[WHAT IS NEEDED]
Of the lines in the data below, write out exactly those from the one holding "(∀ j, at'.getLast?" through the one holding "(∀ j, at' = [j] → t.zc.freq", both included.

☆ ☆ ☆

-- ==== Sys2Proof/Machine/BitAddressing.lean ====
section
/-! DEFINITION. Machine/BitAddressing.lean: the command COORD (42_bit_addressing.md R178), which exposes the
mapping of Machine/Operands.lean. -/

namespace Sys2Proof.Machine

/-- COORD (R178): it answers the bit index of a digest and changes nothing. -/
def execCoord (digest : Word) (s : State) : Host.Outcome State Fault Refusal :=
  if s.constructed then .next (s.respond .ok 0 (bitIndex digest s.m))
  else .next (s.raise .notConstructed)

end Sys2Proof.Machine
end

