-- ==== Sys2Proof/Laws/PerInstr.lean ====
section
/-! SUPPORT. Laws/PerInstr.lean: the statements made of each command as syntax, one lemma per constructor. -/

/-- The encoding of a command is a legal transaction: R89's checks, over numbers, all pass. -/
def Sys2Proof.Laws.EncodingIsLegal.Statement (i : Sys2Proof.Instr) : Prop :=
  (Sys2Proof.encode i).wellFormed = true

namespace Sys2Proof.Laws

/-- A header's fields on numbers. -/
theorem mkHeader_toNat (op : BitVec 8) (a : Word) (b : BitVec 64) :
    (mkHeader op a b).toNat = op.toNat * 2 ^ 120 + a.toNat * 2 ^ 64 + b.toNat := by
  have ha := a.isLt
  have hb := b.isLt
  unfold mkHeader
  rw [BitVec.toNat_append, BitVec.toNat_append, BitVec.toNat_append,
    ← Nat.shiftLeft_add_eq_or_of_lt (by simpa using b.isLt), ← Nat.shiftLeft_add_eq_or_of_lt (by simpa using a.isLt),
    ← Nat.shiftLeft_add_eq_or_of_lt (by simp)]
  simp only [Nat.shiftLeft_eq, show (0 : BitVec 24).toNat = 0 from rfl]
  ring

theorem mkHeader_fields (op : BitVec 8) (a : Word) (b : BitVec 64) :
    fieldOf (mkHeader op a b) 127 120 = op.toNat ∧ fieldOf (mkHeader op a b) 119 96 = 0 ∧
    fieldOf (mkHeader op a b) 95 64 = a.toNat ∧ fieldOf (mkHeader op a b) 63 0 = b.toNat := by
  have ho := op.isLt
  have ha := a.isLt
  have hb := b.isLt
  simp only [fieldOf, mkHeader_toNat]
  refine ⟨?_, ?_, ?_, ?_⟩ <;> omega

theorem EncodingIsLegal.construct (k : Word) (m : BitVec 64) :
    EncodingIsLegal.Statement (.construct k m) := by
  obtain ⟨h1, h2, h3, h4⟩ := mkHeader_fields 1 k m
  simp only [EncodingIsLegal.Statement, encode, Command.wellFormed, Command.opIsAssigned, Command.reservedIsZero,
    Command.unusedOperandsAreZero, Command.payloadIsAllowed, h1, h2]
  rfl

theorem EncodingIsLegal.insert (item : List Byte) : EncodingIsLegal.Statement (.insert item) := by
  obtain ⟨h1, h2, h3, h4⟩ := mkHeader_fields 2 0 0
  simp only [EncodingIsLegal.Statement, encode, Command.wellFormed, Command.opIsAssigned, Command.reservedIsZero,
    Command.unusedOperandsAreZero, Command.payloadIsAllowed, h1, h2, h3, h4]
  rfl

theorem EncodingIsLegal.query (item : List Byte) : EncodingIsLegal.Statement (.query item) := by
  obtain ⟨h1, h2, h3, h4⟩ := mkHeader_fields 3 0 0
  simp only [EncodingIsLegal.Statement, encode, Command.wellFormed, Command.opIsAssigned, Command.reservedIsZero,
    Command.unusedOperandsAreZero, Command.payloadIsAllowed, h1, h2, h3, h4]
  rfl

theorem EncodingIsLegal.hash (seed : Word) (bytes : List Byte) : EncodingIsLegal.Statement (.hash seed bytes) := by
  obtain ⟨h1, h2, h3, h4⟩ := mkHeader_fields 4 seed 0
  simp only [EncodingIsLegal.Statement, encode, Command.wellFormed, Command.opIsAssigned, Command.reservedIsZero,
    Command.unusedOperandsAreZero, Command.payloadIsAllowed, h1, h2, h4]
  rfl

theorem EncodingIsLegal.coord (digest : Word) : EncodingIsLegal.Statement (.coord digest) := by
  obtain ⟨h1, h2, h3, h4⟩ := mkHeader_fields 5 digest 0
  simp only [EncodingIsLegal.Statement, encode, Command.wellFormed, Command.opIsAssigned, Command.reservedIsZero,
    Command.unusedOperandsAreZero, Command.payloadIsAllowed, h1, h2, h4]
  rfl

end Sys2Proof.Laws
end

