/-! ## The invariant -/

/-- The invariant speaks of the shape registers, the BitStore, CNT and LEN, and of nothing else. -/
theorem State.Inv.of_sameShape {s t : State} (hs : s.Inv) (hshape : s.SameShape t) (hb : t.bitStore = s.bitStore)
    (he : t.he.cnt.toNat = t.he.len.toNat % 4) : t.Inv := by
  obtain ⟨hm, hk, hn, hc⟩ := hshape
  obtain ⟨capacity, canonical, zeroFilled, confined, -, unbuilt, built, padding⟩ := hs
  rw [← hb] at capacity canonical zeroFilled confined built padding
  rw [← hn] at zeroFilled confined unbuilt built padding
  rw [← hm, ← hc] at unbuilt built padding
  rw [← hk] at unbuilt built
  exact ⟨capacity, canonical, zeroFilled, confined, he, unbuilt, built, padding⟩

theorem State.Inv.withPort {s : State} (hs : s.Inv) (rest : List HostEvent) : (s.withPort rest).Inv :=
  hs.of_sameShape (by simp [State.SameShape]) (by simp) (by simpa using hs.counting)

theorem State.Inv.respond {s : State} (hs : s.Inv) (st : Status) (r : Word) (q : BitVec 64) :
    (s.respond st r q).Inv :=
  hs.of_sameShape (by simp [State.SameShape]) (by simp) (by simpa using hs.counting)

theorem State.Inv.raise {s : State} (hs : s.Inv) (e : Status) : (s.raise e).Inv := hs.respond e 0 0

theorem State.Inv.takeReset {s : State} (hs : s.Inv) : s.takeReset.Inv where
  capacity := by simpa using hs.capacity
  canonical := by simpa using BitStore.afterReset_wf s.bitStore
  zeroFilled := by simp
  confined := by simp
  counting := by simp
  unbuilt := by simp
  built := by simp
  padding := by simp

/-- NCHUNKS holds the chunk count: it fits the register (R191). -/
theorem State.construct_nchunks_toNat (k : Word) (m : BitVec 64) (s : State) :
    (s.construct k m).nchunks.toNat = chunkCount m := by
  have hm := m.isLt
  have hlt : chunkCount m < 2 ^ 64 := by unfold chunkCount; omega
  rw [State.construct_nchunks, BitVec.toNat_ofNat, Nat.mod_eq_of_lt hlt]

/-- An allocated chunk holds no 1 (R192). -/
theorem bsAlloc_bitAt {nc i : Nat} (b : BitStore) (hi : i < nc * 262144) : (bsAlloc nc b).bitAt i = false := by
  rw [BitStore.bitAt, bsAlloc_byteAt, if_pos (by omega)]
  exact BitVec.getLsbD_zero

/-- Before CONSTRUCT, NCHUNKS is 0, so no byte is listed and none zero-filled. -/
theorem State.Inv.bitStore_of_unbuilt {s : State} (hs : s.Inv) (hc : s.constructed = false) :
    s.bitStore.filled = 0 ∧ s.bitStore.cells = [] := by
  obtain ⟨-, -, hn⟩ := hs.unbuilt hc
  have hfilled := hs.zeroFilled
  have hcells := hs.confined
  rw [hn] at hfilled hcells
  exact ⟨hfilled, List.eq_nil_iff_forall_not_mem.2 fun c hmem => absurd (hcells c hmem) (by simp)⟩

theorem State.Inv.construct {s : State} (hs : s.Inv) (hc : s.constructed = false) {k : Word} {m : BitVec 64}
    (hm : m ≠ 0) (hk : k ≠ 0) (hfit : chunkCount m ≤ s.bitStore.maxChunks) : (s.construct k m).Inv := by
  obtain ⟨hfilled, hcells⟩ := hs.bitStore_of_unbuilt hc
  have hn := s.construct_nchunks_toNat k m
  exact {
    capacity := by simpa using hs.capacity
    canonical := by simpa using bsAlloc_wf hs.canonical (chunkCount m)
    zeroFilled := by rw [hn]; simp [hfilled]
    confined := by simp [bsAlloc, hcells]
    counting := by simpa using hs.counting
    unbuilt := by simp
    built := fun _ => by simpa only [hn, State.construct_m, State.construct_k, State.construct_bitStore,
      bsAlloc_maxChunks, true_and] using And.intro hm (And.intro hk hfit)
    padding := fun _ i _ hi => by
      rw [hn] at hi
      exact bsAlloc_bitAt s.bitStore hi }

☆ ☆ ☆

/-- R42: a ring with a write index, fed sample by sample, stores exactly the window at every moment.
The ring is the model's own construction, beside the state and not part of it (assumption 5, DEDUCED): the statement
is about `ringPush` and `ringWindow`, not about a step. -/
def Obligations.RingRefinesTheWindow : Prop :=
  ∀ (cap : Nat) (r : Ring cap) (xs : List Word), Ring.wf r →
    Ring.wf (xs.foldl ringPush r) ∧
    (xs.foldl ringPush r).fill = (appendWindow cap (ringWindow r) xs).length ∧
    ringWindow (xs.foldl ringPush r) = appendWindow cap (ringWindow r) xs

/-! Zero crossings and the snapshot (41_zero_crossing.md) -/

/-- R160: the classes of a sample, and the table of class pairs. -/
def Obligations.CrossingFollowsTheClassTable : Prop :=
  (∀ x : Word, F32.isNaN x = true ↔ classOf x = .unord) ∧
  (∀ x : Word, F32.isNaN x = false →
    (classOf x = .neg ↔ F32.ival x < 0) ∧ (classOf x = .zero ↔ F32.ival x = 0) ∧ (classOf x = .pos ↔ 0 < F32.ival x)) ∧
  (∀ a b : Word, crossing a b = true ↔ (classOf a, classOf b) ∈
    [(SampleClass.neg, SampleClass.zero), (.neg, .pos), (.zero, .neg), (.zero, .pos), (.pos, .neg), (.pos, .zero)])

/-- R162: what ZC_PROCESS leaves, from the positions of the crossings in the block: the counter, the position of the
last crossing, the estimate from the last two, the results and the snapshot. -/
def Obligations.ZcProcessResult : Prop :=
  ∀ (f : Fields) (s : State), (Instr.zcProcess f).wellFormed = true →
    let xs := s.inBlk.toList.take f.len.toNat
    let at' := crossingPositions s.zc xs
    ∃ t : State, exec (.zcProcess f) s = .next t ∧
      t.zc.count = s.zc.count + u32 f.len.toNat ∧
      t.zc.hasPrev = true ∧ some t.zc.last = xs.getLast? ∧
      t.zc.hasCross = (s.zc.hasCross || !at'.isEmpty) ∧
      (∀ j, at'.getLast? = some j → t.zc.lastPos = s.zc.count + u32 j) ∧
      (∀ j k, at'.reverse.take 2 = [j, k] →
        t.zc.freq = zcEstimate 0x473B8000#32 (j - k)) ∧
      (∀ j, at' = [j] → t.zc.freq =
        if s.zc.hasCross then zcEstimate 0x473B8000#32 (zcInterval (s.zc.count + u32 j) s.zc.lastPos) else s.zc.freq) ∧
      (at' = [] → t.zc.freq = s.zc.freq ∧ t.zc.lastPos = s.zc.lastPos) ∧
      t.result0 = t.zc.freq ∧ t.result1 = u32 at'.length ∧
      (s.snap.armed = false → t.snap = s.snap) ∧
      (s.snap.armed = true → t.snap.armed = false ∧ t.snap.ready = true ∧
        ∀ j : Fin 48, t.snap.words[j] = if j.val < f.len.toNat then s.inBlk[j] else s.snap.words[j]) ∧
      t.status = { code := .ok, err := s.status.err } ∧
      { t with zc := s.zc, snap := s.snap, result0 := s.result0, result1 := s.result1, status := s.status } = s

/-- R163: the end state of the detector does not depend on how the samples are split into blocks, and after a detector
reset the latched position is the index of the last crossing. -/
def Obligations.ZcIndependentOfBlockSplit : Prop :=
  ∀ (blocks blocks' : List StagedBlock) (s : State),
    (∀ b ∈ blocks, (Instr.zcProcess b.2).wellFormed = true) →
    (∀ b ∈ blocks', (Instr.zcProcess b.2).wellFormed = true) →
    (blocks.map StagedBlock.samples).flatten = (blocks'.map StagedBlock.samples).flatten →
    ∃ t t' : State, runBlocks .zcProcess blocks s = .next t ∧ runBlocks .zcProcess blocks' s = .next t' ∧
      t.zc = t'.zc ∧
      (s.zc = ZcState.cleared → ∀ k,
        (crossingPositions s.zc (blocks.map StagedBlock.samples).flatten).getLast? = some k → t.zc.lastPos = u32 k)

☆ ☆ ☆

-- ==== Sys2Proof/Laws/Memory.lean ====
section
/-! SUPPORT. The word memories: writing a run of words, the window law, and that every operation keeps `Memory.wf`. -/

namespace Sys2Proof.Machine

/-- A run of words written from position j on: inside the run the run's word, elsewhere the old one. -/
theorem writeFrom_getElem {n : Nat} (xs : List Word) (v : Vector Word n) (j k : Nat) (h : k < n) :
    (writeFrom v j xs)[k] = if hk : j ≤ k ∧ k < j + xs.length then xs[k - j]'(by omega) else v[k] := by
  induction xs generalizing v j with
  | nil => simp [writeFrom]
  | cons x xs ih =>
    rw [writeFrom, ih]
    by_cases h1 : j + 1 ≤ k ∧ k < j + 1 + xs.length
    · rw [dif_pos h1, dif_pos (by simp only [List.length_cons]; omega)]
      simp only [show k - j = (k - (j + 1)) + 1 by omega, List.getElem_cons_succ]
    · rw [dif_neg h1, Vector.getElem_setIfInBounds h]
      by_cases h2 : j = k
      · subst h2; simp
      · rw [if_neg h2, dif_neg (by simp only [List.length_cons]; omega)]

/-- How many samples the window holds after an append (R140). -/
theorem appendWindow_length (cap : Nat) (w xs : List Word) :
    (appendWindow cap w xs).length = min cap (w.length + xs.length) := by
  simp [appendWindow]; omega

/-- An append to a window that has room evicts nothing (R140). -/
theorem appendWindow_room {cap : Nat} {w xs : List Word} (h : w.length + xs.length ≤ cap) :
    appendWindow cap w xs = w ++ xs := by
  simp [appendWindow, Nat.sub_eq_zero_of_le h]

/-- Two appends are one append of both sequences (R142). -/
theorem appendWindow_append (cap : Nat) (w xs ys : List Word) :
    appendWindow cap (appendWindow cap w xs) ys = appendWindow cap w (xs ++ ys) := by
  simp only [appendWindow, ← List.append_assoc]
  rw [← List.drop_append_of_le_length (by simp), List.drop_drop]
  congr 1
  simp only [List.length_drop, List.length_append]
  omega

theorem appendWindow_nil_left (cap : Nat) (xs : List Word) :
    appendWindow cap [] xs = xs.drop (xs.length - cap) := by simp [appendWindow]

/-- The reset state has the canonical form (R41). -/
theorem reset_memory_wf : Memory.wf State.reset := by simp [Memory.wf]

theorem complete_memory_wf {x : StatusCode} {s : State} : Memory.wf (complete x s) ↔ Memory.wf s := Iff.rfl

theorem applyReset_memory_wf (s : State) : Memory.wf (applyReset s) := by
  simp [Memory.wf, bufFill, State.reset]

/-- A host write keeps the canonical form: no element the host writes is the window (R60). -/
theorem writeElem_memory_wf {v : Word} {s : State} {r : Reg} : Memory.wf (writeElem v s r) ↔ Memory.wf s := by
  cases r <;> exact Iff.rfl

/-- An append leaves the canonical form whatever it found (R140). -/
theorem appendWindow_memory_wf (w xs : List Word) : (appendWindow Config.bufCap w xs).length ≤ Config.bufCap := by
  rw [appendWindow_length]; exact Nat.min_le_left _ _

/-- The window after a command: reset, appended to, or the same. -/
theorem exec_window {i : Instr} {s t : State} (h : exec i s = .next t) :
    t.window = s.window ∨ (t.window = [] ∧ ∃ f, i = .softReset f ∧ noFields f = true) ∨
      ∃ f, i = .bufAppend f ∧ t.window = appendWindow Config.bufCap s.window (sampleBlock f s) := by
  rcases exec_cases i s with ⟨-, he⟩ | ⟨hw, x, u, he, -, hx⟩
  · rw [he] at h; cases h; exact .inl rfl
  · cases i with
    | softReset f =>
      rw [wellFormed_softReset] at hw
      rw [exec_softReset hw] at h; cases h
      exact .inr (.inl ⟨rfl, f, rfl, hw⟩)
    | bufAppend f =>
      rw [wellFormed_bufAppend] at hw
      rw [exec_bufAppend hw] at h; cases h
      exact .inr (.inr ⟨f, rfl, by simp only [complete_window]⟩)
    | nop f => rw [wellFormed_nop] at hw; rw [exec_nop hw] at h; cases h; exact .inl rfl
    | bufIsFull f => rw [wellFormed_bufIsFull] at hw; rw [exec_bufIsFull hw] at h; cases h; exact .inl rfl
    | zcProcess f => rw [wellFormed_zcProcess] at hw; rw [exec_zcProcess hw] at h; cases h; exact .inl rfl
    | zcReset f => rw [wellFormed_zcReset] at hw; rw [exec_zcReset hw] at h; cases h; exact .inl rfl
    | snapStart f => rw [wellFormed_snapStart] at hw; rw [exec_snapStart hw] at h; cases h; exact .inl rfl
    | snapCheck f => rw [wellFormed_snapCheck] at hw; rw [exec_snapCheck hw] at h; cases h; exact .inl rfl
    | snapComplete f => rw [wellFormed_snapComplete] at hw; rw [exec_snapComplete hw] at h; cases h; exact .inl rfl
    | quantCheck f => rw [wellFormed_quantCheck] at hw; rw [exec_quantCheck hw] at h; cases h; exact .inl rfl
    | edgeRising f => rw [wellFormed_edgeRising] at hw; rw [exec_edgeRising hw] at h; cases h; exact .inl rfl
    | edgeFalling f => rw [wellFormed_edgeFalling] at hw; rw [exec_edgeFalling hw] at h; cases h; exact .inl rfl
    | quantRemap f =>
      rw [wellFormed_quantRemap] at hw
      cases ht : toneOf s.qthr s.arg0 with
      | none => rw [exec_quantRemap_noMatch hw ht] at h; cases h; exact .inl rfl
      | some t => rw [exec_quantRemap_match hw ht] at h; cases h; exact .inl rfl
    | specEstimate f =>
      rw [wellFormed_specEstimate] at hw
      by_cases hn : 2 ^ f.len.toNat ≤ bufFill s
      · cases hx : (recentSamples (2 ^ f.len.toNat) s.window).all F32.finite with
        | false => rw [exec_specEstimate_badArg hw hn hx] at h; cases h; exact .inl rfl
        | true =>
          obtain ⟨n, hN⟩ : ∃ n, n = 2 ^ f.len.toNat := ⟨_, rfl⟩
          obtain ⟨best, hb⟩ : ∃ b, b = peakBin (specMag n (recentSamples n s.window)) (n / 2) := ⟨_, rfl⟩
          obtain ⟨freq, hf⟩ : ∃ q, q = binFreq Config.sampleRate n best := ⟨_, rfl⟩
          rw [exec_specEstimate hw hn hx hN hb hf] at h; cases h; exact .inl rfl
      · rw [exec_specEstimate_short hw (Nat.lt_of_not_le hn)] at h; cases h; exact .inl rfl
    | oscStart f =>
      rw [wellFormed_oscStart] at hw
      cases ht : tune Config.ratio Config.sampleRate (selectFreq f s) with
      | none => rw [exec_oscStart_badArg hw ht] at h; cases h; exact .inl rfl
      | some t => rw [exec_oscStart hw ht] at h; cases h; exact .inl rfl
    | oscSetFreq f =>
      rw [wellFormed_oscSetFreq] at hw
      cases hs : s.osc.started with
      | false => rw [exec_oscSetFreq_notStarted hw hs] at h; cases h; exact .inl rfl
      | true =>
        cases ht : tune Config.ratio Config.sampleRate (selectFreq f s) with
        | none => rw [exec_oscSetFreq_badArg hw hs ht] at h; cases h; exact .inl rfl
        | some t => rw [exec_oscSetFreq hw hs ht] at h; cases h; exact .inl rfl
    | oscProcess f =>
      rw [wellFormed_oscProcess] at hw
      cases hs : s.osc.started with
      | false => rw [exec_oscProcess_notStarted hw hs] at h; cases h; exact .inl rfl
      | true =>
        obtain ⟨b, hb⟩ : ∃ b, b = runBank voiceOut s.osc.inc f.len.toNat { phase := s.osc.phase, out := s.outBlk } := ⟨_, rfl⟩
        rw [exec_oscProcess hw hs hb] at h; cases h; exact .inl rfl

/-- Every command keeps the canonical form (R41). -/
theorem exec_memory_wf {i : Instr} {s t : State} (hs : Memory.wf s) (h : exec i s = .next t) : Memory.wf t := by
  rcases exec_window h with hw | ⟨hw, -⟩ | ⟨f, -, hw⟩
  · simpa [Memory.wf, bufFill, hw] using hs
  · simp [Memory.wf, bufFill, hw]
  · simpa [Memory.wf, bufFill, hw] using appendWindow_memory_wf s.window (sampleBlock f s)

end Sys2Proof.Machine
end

☆ ☆ ☆

[SOLUTION FOR THIS TASK]
      (∀ j, at'.getLast? = some j → t.zc.lastPos = s.zc.count + u32 j) ∧
      (∀ j k, at'.reverse.take 2 = [j, k] →
        t.zc.freq = zcEstimate 0x473B8000#32 (j - k)) ∧
      (∀ j, at' = [j] → t.zc.freq =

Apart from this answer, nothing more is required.